Presale Financing Deals
 This is the funding of a film’s production costs
through the granting of a license for the film’s
rights by a producer to a distributor in a
particular media or territory before the
completion of a film.
 Presales can take the form of funds, guarantees,
or commitments.
 Even if the presale does not provide immediate
funds, it can be used as collateral for a loan,
similar to the negative pickup deal.
Completion Guarantee
 Banks and other investors are interested in ensuring that
the film is completed – without a completed film, there is
little chance of their recouping any of their investment.
 Furthermore, given the nature of pay-or-play contracts, if
a film is stopped midway, it may require a large
investment for it to be resumed.
 A completion guarantor is a company that agrees
 either to advance all sums required to complete payment of a
production cost of a picture if that cost exceeds the budget,
 or to repay the sums a financier has loaned or invested.
 The completion guarantor charges a fee that could be up
to 6% of the film’s budget.
Completion Guarantee
 A completion guarantor itself needs financial
backing.

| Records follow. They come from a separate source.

/-- The output coincides exactly with a tile-shaped operand (R168). -/
def EDesc.coincides (d : EDesc) (op : Nat) (o : EOpnd) : Bool :=
  opConverts op && o.shape = 0 && o.fmt = d.fmtOut && o.base = d.addrZ && o.pitch = d.pitchZ && d.opndArea o == d.zArea op

/-- An overlap that R168 forbids. The descriptor is no area that the instruction reads, and an overlap of the area at ADDR_S
with the output area is not refused (DESIGN CHOICE, log 32). -/
def EDesc.clash (d : EDesc) (op : Nat) : Bool :=
  let hits (w r : Area) : Bool := w.span.hits r.span
  (d.operands op).any (fun o => (hits (d.zArea op) (d.opndArea o) && !d.coincides op o) || (d.sArea op).any (fun w => hits w (d.opndArea o))) ||
  (d.otherReads op).any (fun r => hits (d.zArea op) r || (d.sArea op).any (fun w => hits w r))

/-- Every area that is read. -/
def EDesc.reads (d : EDesc) (op : Nat) : List Area := (d.operands op).map d.opndArea ++ d.otherReads op
/-- Every area that is written. -/
def EDesc.writes (d : EDesc) (op : Nat) : List Area := d.zArea op :: d.sArea op

/-- Stochastic rounding is selected (R446). -/
def EDesc.stochastic (d : EDesc) (op : Nat) : Bool := opConverts op && d.sr && (fmtAt d.fmtOut).stochastic

/-- The status that refuses an element instruction after its descriptor address: steps 2 to 7 of R620, or 0. -/
def eopFault (s : State) (d : EDesc) (op : Nat) : Nat :=
  if d.reserved op then 0x8651
  else if !d.formats op then 0x8650
  else if areasFault (d.reads op ++ d.writes op) != 0 then areasFault (d.reads op ++ d.writes op)
  else if 16384 < d.broadcast op then 0x8653
  else if d.clash op then 0x8652
  else if s.unseededStrict (d.stochastic op) then 0x8627
  else 0

/-! ## Operands and masks -/

/-- Element (r, j) of an operand, widened exactly (R166). -/
def EOpnd.value (o : EOpnd) (x : Tile) (r j : Nat) : Fp :=
  let f := fmtAt o.fmt
  match o.shape with
  | 0 => f.value (x.elem f o.base o.pitch r j)
  | 1 => f.value (x.elem f o.base 0 0 j)
  | 2 => f.value (x.elem f o.base 0 0 r)
  | _ => f.value (x.elem f o.base 0 0 0)

/-- Element (r, j) of X, E2M1 codes with their block scale. -/
def EDesc.xValue (d : EDesc) (x : Tile) (op r j : Nat) : Fp :=
  let v := d.x.value x r j
  if !d.e2m1In op then v
  else
    let p := match d.x.shape with | 0 => (r, j) | 1 => (0, j) | 2 => (r, 0) | _ => (0, 0)
    scaleBy (leNat (x.read (d.xScales op + d.xBlocks.index p.1 p.2) 1)) v

/-- The mask bit of an element (R174). -/
def EDesc.maskBit (d : EDesc) (x : Tile) (r j : Nat) : Bool := bitOf (leNat (x.read (d.addrMask + r * d.pitchMask + j / 8) 1)) (j % 8)
/-- The element is active (R175). -/
def EDesc.active (d : EDesc) (x : Tile) (op r j : Nat) : Bool := !(maskApplies op && d.maskMode != 0) || d.maskBit x r j

/-! ## Arithmetic -/

/-- One rounding to the compute format; INT32 wraps (R163). -/
def cround (c : EFmt) (v : Fp) : Fp :=
  match c.fmt with
  | some g => g.round v
  | none => Fp.ofInt (toSigned 32 (ofSignedBits 32 v.nearestInt))
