-- ==== Sys2Proof/Machine/SpanMem.lean ====
section
/-! DEFINITION. The vector memory instructions: their element loop, which faults, waits or is interrupted at an element,
and KLD and KST (R303, R314 to R319, R490). -/

namespace Sys2Proof.Machine

/-- How the element loop of a vector memory instruction ends. -/
inductive VecEnd where
  | done
  | trap (i st : Nat)
  | page (i va : Nat)
  | irq (i : Nat)
  deriving DecidableEq, Repr

/-- A vector memory instruction: its core as it was, its word, its direction, and the address of an element. -/
structure VecMem where
  core  : Nat
  x     : Core
  w     : VWord
  write : Bool
  probe : Bool
  addr  : Nat → Nat

/-- Bytes of an element. -/
def VecMem.bytes (m : VecMem) : Nat := ewOf m.w / 8

/-- The mask register that VLDPROBE writes. -/
def probeMask (w : VWord) : Nat := w.vs2.toNat % 8

/-- An inactive element: ZERO treatment of a load, a clear bit of a probe. -/
def VecMem.skip (m : VecMem) (s : State) (i : Nat) : State :=
  if m.write then s
  else s.modCore m.core (fun y =>
    let y := if m.w.zero then y.setElem (ewOf m.w) m.w.vd.toNat i 0 else y
    if m.probe then y.setMaskBit (probeMask m.w) i false else y)

/-- An active element at its location: the status of a poisoned or lost line, or 0. -/
def VecMem.perform (m : VecMem) (s : State) (i : Nat) (l : Loc) : State × Nat :=
  if m.write then (coreWrite s m.core (m.addr i) l (leBytes m.bytes (m.x.elem (ewOf m.w) m.w.vd.toNat i)), 0)
  else match coreRead s l m.bytes with
    | (s, v, 0) => (s.modCore m.core (fun y =>
        let y := y.setElem (ewOf m.w) m.w.vd.toNat i v
        if m.probe then y.setMaskBit (probeMask m.w) i true else y), 0)
    | (s, _, st) => (s, st)

/-- A pending interrupt is taken at an element that begins a pass after the first of the instruction's passes (R318). -/
def VecMem.irqAt (m : VecMem) (i : Nat) : Bool := m.x.vresume < i && i * ewOf m.w % 256 = 0 && i < spanMaxOf m.w

/-- Elements from `i`, in ascending order; `n` are left (R314). Passes at and past SPAN perform no element, and an interrupt
is taken before one of them too. -/
def VecMem.loop (m : VecMem) : Nat → Nat → State → State × VecEnd
  | 0, i, s => match m.x.irqAt with
    | some e => if i ≤ e && m.irqAt e then (s, .irq e) else (s, .done)
    | none => (s, .done)
  | n + 1, i, s =>
    if m.x.irqAt == some i && m.irqAt i then (s, .irq i)
    else if !m.x.activeAt m.w i then VecMem.loop m n (i + 1) (m.skip s i)
    else match coreAccess s (m.addr i) m.bytes m.write with
      | .trap st => (coreFaulted s (m.addr i) m.write st, .trap i st)
      | .page => (s, .page i (m.addr i))
      | .ok l =>
        match m.perform s i l with
        | (s, 0) => VecMem.loop m n (i + 1) s
        | (s, st) => (s, .trap i st)

/-- The active elements that the instruction would perform. -/
def VecMem.todo (m : VecMem) : List Nat :=
  ((List.range (m.x.spanLen - m.x.vresume)).map (fun k => m.x.vresume + k)).filter (fun i => m.x.activeAt m.w i)

/-- The bits of a probe's mask from element `i` to SPAN are clear (R317). -/
def VecMem.clearFrom (m : VecMem) (s : State) (i : Nat) : State :=
  s.modCore m.core (fun y => (List.range (m.x.spanLen - i)).foldl (fun y k => y.setMaskBit (probeMask m.w) (i + k) false) y)

/-- The loop ends at an element that faults: a probe that has loaded an earlier active element, in this run of it or in one
that it resumes, completes, and any other instruction leaves the element in VRESUME. -/
def VecMem.endsShort (m : VecMem) (i : Nat) : Bool := m.probe && (List.range i).any (m.x.activeAt m.w)

/-- The instruction is left at an element, with the passes before it counted. -/
def VecMem.leave (m : VecMem) (s : State) (i : Nat) : State :=
  let pass (e : Nat) : Nat := e * ewOf m.w / 256
  countPasses (s.modCore m.core (fun y => y.setVresume i)) m.core (some (pass i - pass m.x.vresume))

/-- Run a vector memory instruction (R314, R317, R318). -/
def runVecMem (s : State) (m : VecMem) : State :=
  let c := m.core
  let b := m.x.vresume
  let passes := some (passesFrom (ewOf m.w) (gangOf m.w) b)
  if m.todo.any (fun i => s.coreHeld (m.addr i)) then s
  else
    match VecMem.loop m (m.x.spanLen - b) b s with
    | (s, .done) => bumpClocks (doneSpan s c b passes) (s.coreRegs c) 7
    | (s, .trap i st) => if m.endsShort i then doneSpan (m.clearFrom s i) c b passes else stopTrap (m.leave s i) c st
    | (s, .page i va) => if m.endsShort i then doneSpan (m.clearFrom s i) c b passes else pageTrap (m.leave s i) c va
    | (s, .irq i) => bump (takeIrq (m.leave s i) c) (s.coreRegs c) 4 1

/-- Legality of a vector memory instruction; `idx` has an index vector in VS2. -/
def vmemLegal (x : Core) (w : VWord) (idx : Bool) : Bool :=
  spanFits x w && !w.scal && gangAligned w.vd (gangOf w) && (!idx || gangAligned w.vs2 (gangOf w))

/-- A vector memory instruction whose element addresses are `f` of the core. -/
def vmemSpan (core : BitVec 8) (op : Nat) (w : VWord) (write probe idx : Bool) (f : Core → Nat → Nat) (s : State) : Res :=
  onSpan core 0xD op w s (fun x => vmemLegal x w idx && (!probe || probeMask w != 0)) fun s =>
    let x := s.core core.toNat
    runVecMem s { core := core.toNat, x := x, w := w, write := write, probe := probe, addr := fun i => f x i % 2 ^ 64 }

/-- Unit stride, byte stride G[VS2], and unsigned byte offsets in V[VS2]. -/
def unitAddr (w : VWord) (x : Core) (i : Nat) : Nat := (x.gr w.vs1).toNat + i * (ewOf w / 8)
def strideAddr (w : VWord) (x : Core) (i : Nat) : Nat := (x.gr w.vs1).toNat + i * (x.gr w.vs2).toNat
def indexAddr (w : VWord) (x : Core) (i : Nat) : Nat := (x.gr w.vs1).toNat + x.opA w i

def execVld (core : BitVec 8) (w : VWord) (s : State) : Res := vmemSpan core 0x08 w false false false (unitAddr w) s
def execVlds (core : BitVec 8) (w : VWord) (s : State) : Res := vmemSpan core 0x09 w false false false (strideAddr w) s
def execVldx (core : BitVec 8) (w : VWord) (s : State) : Res := vmemSpan core 0x0A w false false true (indexAddr w) s
/-- VLDPROBE marks the elements that it loaded in K[VS2[2:0]] (R317). -/
def execVldprobe (core : BitVec 8) (w : VWord) (s : State) : Res := vmemSpan core 0x0B w false true false (unitAddr w) s
def execVst (core : BitVec 8) (w : VWord) (s : State) : Res := vmemSpan core 0x0C w true false false (unitAddr w) s
def execVsts (core : BitVec 8) (w : VWord) (s : State) : Res := vmemSpan core 0x0D w true false false (strideAddr w) s
def execVstx (core : BitVec 8) (w : VWord) (s : State) : Res := vmemSpan core 0x0E w true false true (indexAddr w) s

/-! ## KLD and KST: all 512 bits of a mask register, aligned to 8 bytes, whatever SPAN -/

/-- The eight words of a mask register's image, checked before any is moved. -/
def maskWords (s : State) (va : Nat) (write : Bool) : List CoreAccess :=
  (List.range 8).map (fun k => coreAccess s ((va + 8 * k) % 2 ^ 64) 8 write)

/-- A KLD or KST: held, trapped, waiting for a page, or with the locations of its words. -/
def maskMem (s : State) (c va : Nat) (write : Bool) (body : State → List Loc → State) : State :=
  let ws := maskWords s va write
  if (List.range 8).any (fun k => s.coreHeld ((va + 8 * k) % 2 ^ 64)) then s
  else match (ws.mapIdx (fun k a => (k, a))).find? (fun e => match e.2 with | .ok _ => false | _ => true) with
    | some (k, .trap st) => stopTrap (coreFaulted s ((va + 8 * k) % 2 ^ 64) write st) c st
    | some (k, _) => pageTrap s c ((va + 8 * k) % 2 ^ 64)
    | none => body s (ws.filterMap (fun a => match a with | .ok l => some l | _ => none))

/-- Read words in order: the value so far, or the status of a poisoned or lost line. -/
def readWords : List Loc → Nat → State → Nat → State × Nat × Nat
  | [], _, s, v => (s, v, 0)
  | l :: r, k, s, v =>
    match coreRead s l 8 with
    | (s, u, 0) => readWords r (k + 1) s (v + u * 2 ^ (64 * k))
    | (s, _, st) => (s, v, st)

/-- KLD. -/
def execKld (core : BitVec 8) (w : VWord) (s : State) : Res := onSpan core 0xD 0x36 w s (fun _ => !w.scal) fun s =>
  let c := core.toNat
  let b := (s.core c).vresume
  maskMem s c ((s.core c).gr w.vs1).toNat false fun s ls =>
    match readWords ls 0 s 0 with
    | (s, v, 0) => bumpClocks (doneSpan (s.modCore c (fun x => x.setMask (w.vd.toNat % 8) (BitVec.ofNat 512 v))) c b none) (s.coreRegs c) 7
    | (s, _, st) => stopTrap s c st

/-- KST. -/
def execKst (core : BitVec 8) (w : VWord) (s : State) : Res := onSpan core 0xD 0x37 w s (fun _ => !w.scal) fun s =>
  let c := core.toNat
  let b := (s.core c).vresume
  let va := ((s.core c).gr w.vs1).toNat
  let v := ((s.core c).mask (w.vd.toNat % 8)).toNat
  maskMem s c va true fun s ls =>
    let s := (ls.mapIdx (fun k l => (k, l))).foldl (fun s e =>
      coreWrite s c ((va + 8 * e.1) % 2 ^ 64) e.2 (leBytes 8 (v / 2 ^ (64 * e.1)))) s
    bumpClocks (doneSpan s c b none) (s.coreRegs c) 7

end Sys2Proof.Machine
end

This is obtained by the insuring of the
completion guarantee.
 Financiers usually don’t have expertise in how a
film is made and what aspects of the film
production are likely to delay the completion of
the film or to cause it to exceed its budget.
 Completion guarantors are knowledgeable in
this respect and thus add value.
 The guarantor inspects the budget, script and
the shooting schedule to ensure that the film is
feasible.
Completion Guarantee
 The guarantor ensures that
 finance equal to the approved budget for the film is available
 all personnel - artistic and technical - are available for, and
indeed capable of, the making and completion of the film
 that insurance, studio and location arrangements are satisfactory
 that the documents to the acquisition of the basic story and/or
novel, the screenplay and the music in order to be sure that the
production company is entitled to make the film.
 that service agreements with the director and artists do not grant
rights which would seriously endanger the delivery of the film
 The guarantor closely monitors the shooting of the film
and receives daily shooting progress reports and regular
cost reports.
 It also monitors the post-production schedule until the
film is actually delivered to the distributor.